The igloo lasted physically long after the builders and everyone else grew bored with it. Inside a week it was almost totally forgotten. It began to shrink, but maintained its geometry even as it grew smaller and greyer and less interesting. I had discovered this about ice cream cones too—that they maintained their
original proportions even as they were consumed. Long after I had lost any interest in sitting inside the igloo I nevertheless took pleasure from its integrity of form, almost as if my brother and his friends had used the magic of an ethereal idea as something to hand—like the most skillful magician.

Eventually I joined some other children working at the igloo and kicking it down into a pile of solid snow. It seemed as important to do that as it had been to go inside and sit down when the thing was in its fresh, crystal glory and all the world was reduced to the cold and silent space of an Arctic night, and the faces of your fellow humans looked at you, red and expectant, with the light of the candle flame filling the centers of their widened eyes.

FIVE

A
s my birthday, January 6, approached each winter I anticipated it with the conviction that the number six was sacramental, my number, the enumeration of my special being. It was like my name, which was mine alone. The holiday season and the New Year seemed to me just a lighting of the way, an advance fanfare for the culminating event, like all the motorcycle policemen in their slouch caps and riding boots, and with their captains in the sidecars, roaring down the street ahead of the President.

My mother inadvertently confirmed my feeling by considering my birthday, as she did every ritual, in its historical context.

“Can you imagine not wanting this golden little boy?” she said to her friend Mae as they sat in the kitchen having tea. We were waiting for the first of my party guests.

In my white shirt and tie and my short pants held up by attached suspenders, I stood by my mother’s side leaning my elbows on the table and indolently eating a cookie. She combed her fingers through my blond hair and I shook my head as a horse shakes his mane.

“Give him to me if you don’t want him,” Mae said, who was an unmarried woman. She winked at me. Unlike my round-armed mother, Mae was skinny. She wore thick eyeglasses that made her eyes small. And she smoked cigarettes, which my
mother did not do. With her elbow crooked, Mae held the cigarette between her index and middle fingers and she pointed it at the ceiling.

“Oh, we like him now all right, I suppose,” my mother said. She pulled me up on her lap. “Now that he’s here, we’ll keep him.”

More than once my mother had told me that I was a mistake. What this meant I both knew and did not know, in that way children have for getting just enough of the sense of something not to want to pursue it in detail. The idea that I was not expected or striven for did not injure me, however. I felt assured of my mother’s love, as troublesome as I may have found it.
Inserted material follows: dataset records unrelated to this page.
@[simp] theorem State.setMarkerEncryption_sync (um : BitVec 6) (mode : BitVec 2) : (s.setMarkerEncryption um mode).sync = s.sync := rfl
@[simp] theorem State.setMarkerEncryption_time (um : BitVec 6) (mode : BitVec 2) : (s.setMarkerEncryption um mode).time = s.time := rfl
@[simp] theorem State.setMarkerEncryption_cell (um : BitVec 6) (mode : BitVec 2) : (s.setMarkerEncryption um mode).cell = s.cell := rfl
@[simp] theorem State.setMarkerEncryption_mac (um : BitVec 6) (mode : BitVec 2) : (s.setMarkerEncryption um mode).mac = s.mac := rfl
@[simp] theorem State.setMarkerEncryption_addr (um : BitVec 6) (mode : BitVec 2) : (s.setMarkerEncryption um mode).addr = s.addr := rfl
@[simp] theorem State.setMarkerEncryption_frag (um : BitVec 6) (mode : BitVec 2) : (s.setMarkerEncryption um mode).frag = s.frag := rfl
@[simp] theorem State.setMarkerEncryption_burst (um : BitVec 6) (mode : BitVec 2) : (s.setMarkerEncryption um mode).burst = s.burst := rfl
@[simp] theorem State.setMarkerEncryption_halted (um : BitVec 6) (mode : BitVec 2) : (s.setMarkerEncryption um mode).halted = s.halted := rfl
@[simp] theorem State.setMarkerEncryption_keepFillBits (um : BitVec 6) (mode : BitVec 2) : (s.setMarkerEncryption um mode).keepFillBits = s.keepFillBits := rfl
@[simp] theorem State.setMarkerEncryption_packMode (um : BitVec 6) (mode : BitVec 2) : (s.setMarkerEncryption um mode).packMode = s.packMode := rfl
@[simp] theorem State.setMarkerEncryption_params (um : BitVec 6) (mode : BitVec 2) : (s.setMarkerEncryption um mode).params = s.params := rfl
@[simp] theorem State.setMarkerEncryption_output (um : BitVec 6) (mode : BitVec 2) : (s.setMarkerEncryption um mode).output = s.output := rfl
@[simp] theorem State.setMarkerEncryption_env (um : BitVec 6) (mode : BitVec 2) : (s.setMarkerEncryption um mode).env = s.env := rfl
@[simp] theorem State.setMarkerEncryption_frameFound (um : BitVec 6) (mode : BitVec 2) : (s.setMarkerEncryption um mode).frameFound = s.frameFound := rfl
@[simp] theorem State.setMarkerEncryption_ops (um : BitVec 6) (mode : BitVec 2) : (s.setMarkerEncryption um mode).ops = s.ops := rfl
@[simp] theorem State.setMarkerEncryption_result (um : BitVec 6) (mode : BitVec 2) : (s.setMarkerEncryption um mode).result = s.result := rfl

@[simp] theorem State.setLogicalChannel_sync (ch : LogicalChannel) : (s.setLogicalChannel ch).sync = s.sync := rfl
@[simp] theorem State.setLogicalChannel_time (ch : LogicalChannel) : (s.setLogicalChannel ch).time = s.time := rfl
@[simp] theorem State.setLogicalChannel_cell (ch : LogicalChannel) : (s.setLogicalChannel ch).cell = s.cell := rfl
@[simp] theorem State.setLogicalChannel_addr (ch : LogicalChannel) : (s.setLogicalChannel ch).addr = s.addr := rfl
@[simp] theorem State.setLogicalChannel_umEnc (ch : LogicalChannel) : (s.setLogicalChannel ch).umEnc = s.umEnc := rfl
@[simp] theorem State.setLogicalChannel_frag (ch : LogicalChannel) : (s.setLogicalChannel ch).frag = s.frag := rfl
@[simp] theorem State.setLogicalChannel_burst (ch : LogicalChannel) : (s.setLogicalChannel ch).burst = s.burst := rfl
@[simp] theorem State.setLogicalChannel_halted (ch : LogicalChannel) : (s.setLogicalChannel ch).halted = s.halted := rfl
@[simp] theorem State.setLogicalChannel_keepFillBits (ch : LogicalChannel) : (s.setLogicalChannel ch).keepFillBits = s.keepFillBits := rfl
@[simp] theorem State.setLogicalChannel_packMode (ch : LogicalChannel) : (s.setLogicalChannel ch).packMode = s.packMode := rfl
@[simp] theorem State.setLogicalChannel_params (ch : LogicalChannel) : (s.setLogicalChannel ch).params = s.params := rfl
@[simp] theorem State.setLogicalChannel_output (ch : LogicalChannel) : (s.setLogicalChannel ch).output = s.output := rfl
@[simp] theorem State.setLogicalChannel_env (ch : LogicalChannel) : (s.setLogicalChannel ch).env = s.env := rfl
@[simp] theorem State.setLogicalChannel_frameFound (ch : LogicalChannel) : (s.setLogicalChannel ch).frameFound = s.frameFound := rfl
@[simp] theorem State.setLogicalChannel_ops (ch : LogicalChannel) : (s.setLogicalChannel ch).ops = s.ops := rfl
@[simp] theorem State.setLogicalChannel_result (ch : LogicalChannel) : (s.setLogicalChannel ch).result = s.result := rfl
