/-- No unit writes the per-burst state (45 R300). -/
theorem burst_dissectOne {p : Bits} {ch : SigChannel} {s t : State} {r : UnitResult}
    (h : dissectOne p ch s = .ok (r, t)) : t.burst = s.burst := by
  unfold dissectOne dissectMacResource dissectMacFrag dissectMacEnd dissectMacDBlck dissectSysinfo dissectAccessDefine
    ignoreReserved commitMacEnd commitLength commitAddress at h
  simp only [bind, Except.bind, pure, Except.pure] at h
  repeat' split at h
  all_goals first
    | cases h; done
    | (cases h; simp [burst_fragAppend, burst_fragStart, fragStop, setStolen])

theorem macStep_countRestart {s : State} (h : s.burst.dissocCount < 32) : MacStep s (countRestart s) where
  outside := ⟨rfl, rfl, rfl, rfl, rfl, rfl, rfl, rfl⟩
  grew := ⟨[], by simp [OutputGrew, countRestart]⟩
  time := id
  startTime _ := id
  fragmentCount := id
  dissocCount _ := h
  fragBuffer := id
  stopped := id

theorem macStep_dissociate (ch : SigChannel) (budget : Nat) : ∀ (p : Bits) (s : State),
    s.burst.dissocCount + budget ≤ 32 ∨ budget = 0 → MacStep s (dissociate ch budget p s) := by
  induction budget with
  | zero =>
    intro p s _
    unfold dissociate
    split
    · exact macStep_log _ _
    · rename_i r s' h
      split
      · exact macStep_dissectOne h
      · exact (macStep_dissectOne h).trans (macStep_log _ _)
  | succ budget ih =>
    intro p s hb
    unfold dissociate
    split
    · exact macStep_log _ _
    · rename_i r s' h
      have hc : s'.burst.dissocCount = s.burst.dissocCount := by rw [burst_dissectOne h]
      split
      · exact macStep_dissectOne h
      · refine (macStep_dissectOne h).trans ((macStep_countRestart (by omega)).trans (ih _ _ (.inl ?_)))
        simp [countRestart]; omega

theorem macStep_dissociationLoop (blk : Bits) (ch : SigChannel) (s : State) : MacStep s (dissociationLoop blk ch s) := by
  refine macStep_dissociate ch _ blk s ?_
  unfold dissocMax
  omega

theorem macStep_umacDispatch (blk : Bits) (ch : LogicalChannel) (s : State) : MacStep s (umacDispatch blk ch s) := by
  unfold umacDispatch
  split
  · exact macStep_caught fun _ => macStep_dissectAach
  · exact macStep_caught fun _ => macStep_dissectBsch
  · exact macStep_emit _ _ _
  · exact macStep_dissociationLoop _ _ _
  · exact macStep_dissociationLoop _ _ _
  · exact macStep_dissociationLoop _ _ _
  · exact macStep_dissociationLoop _ _ _
  · exact macStep_log _ _
  · exact macStep_log _ _
  · exact macStep_log _ _

theorem macStep_handoff (blk : Bits) (ch : LogicalChannel) (s : State) : MacStep s (handoff blk ch s) :=
  (macStep_setMac s _).trans (macStep_umacDispatch blk ch _)

/-! ### The lower MAC -/

theorem macStep_fecDecodeBlock (x : Bits) (key : BitVec 32) (size : BlockSize) (s : State) :
    MacStep s (fecDecodeBlock x key size s).2 := by
  simp only [fecDecodeBlock]
  split
  · exact .refl s
  · exact macStep_log _ _

theorem macStep_decodeAndHandoff (x : Bits) (key : BitVec 32) (size : BlockSize) (ch : LogicalChannel) (s : State) :
    MacStep s (decodeAndHandoff x key size ch s) := by
  have h := macStep_fecDecodeBlock x key size s
  unfold decodeAndHandoff
  split
  · rename_i he; rw [he] at h; exact h.trans (macStep_handoff _ _ _)
  · rename_i he; rw [he] at h; exact h

theorem macStep_lmacSb (w : Bits) (s : State) : MacStep s (lmacSb w s) :=
  (macStep_decodeAndHandoff _ _ _ _ _).trans ((macStep_handoff _ _ _).trans (macStep_decodeAndHandoff _ _ _ _ _))

theorem macStep_lmacNdb (w : Bits) (s : State) : MacStep s (lmacNdb w s) := by
  have h : MacStep s (aachHandoff (ndbBbk w) s) := macStep_handoff _ _ _
  refine h.trans ?_
  simp only [lmacNdb]
  split
  · exact macStep_handoff _ _ _
  · exact macStep_decodeAndHandoff _ _ _ _ _

theorem macStep_lmacBkn2 (w : Bits) (traffic : Bool) (s : State) : MacStep s (lmacBkn2 w traffic s) := by
  unfold lmacBkn2
  split
  · exact macStep_log _ _
  · exact macStep_decodeAndHandoff _ _ _ _ _

theorem macStep_lmacNdbSf (w : Bits) (s : State) : MacStep s (lmacNdbSf w s) :=
  (macStep_handoff _ _ _).trans ((macStep_decodeAndHandoff _ _ _ _ _).trans (macStep_lmacBkn2 _ _ _))

theorem macStep_clearBurst (s : State) : MacStep s (clearBurst s) where
  outside := ⟨rfl, rfl, rfl, rfl, rfl, rfl, rfl, rfl⟩
  grew := ⟨[], by simp [OutputGrew, clearBurst, setStolen]⟩
  time := id
  startTime _ := id
  fragmentCount := id
  dissocCount _ := Nat.zero_le _
  fragBuffer := id
  stopped := id
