/-! ### Every statement with premises has operands and a state that meet them, clause by clause -/

/-- The word of `TIME_INC`. -/
def timeIncWord : Bits := natToBits 11 0b000_00110000

theorem witness_DecodeOfEncode : (Instr.bvGetValue .syncBuffer 65535 64).wf = true := by decide +kernel

theorem witness_DecodedWordIsEncoding : decodes (timeIncWord ++ z 3) .timeInc = true := by decide +kernel

/-- A state with these words at the port. -/
def withWords (words : List Bits) : State := State.reset.setOps words

theorem witness_StepRunsDecoded :
    (withWords [timeIncWord]).ops = timeIncWord :: [] ∧ decodes timeIncWord .timeInc ∧ (withWords [timeIncWord]).halted = false ∧
    ((withWords [timeIncWord]).setHalted true).ops = timeIncWord :: [] ∧ ((withWords [timeIncWord]).setHalted true).halted = true ∧
    (withWords [[]]).ops = [] :: [] ∧ rejects [] .tooShort := by decide +kernel

/-- A state with these inputs pending. -/
def withInputs (bytes : List Byte) (symbols : Bits) (reset stop ioError : Bool) : State :=
  State.reset.setEnv ⟨bytes, symbols, reset, stop, ioError, false, false⟩

theorem witness_StepTakesInputs :
    (∀ b : Bool, (withInputs [] [] b b b).ops = [] ∧ (withInputs [] [] b b b).env.resetPending = b) ∧
    ((withInputs [] [] false true true).setHalted true).halted = true ∧
    (withInputs [0] [true] false true true).env.stopPending = true ∧
    (withInputs [0] [true] false false true).env.symbols = [true] ∧
    ((withInputs [3] [] false false true).env.bytes = [3] ∧ (withInputs [3] [] false false true).packMode = false) ∧
    ({ withInputs [3] [] false false true with packMode := true }).packMode = true ∧
    (withInputs [] [] false false true).env.ioErrorPending = true := by decide +kernel

theorem safe_withWords (words : List Bits) : Safe (withWords words) :=
  ⟨rfl, rfl, rfl, rfl, Nat.zero_le _, Nat.zero_le _, Nat.zero_le _, rfl, by
    intro e he; simp [withWords, State.emissions, State.reset] at he⟩

/-- Whether a step goes on. -/
def goesOn (a : Answer) : Bool := match a with | .next _ => true | _ => false

theorem witness_EveryStepKeepsSafe : Safe (withWords [timeIncWord]) ∧ goesOn (step (withWords [timeIncWord])) = true :=
  ⟨safe_withWords _, by decide +kernel⟩

theorem witness_InputStepKeepsBounded :
    (withInputs [] [true] false false false).ops = [] ∧ Bounded (withInputs [] [true] false false false) ∧
    goesOn (step (withInputs [] [true] false false false)) = true :=
  ⟨rfl, ⟨by decide, by decide, by decide⟩, by decide +kernel⟩

theorem witness_WellFormedOperationsGoOn :
    (Instr.hamming .fragBuffer (.value [])).wf = true ∧
    (∀ a b, Instr.hamming .fragBuffer (.value []) = .hamming a b → (readVec State.reset a).length = (readVec State.reset b).length) := by
  refine ⟨by decide, fun a b h => ?_⟩
  cases h
  decide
“He’s always been difficult,” she said proudly. “Full of surprises, from the day he was born. A breech birth no less.”

“An acrobat,” Mae said.

“I’ll say. Except the acrobat didn’t walk till eighteen months. And you remember the trouble I had weaning him?”

“Maybe now that he’s a big four-year-old fella he’ll take it easy on you,” Mae said, smiling at me through the smoke.

At that moment the doorbell rang, and in anticipation of my first guest I wriggled out of my mother’s arms, slid my arched spine over her knees, and landed on the floor under the table, and crouched there. “Aren’t you going to answer the door?” my mother asked. But I had no intention of doing that; I only wanted to hide.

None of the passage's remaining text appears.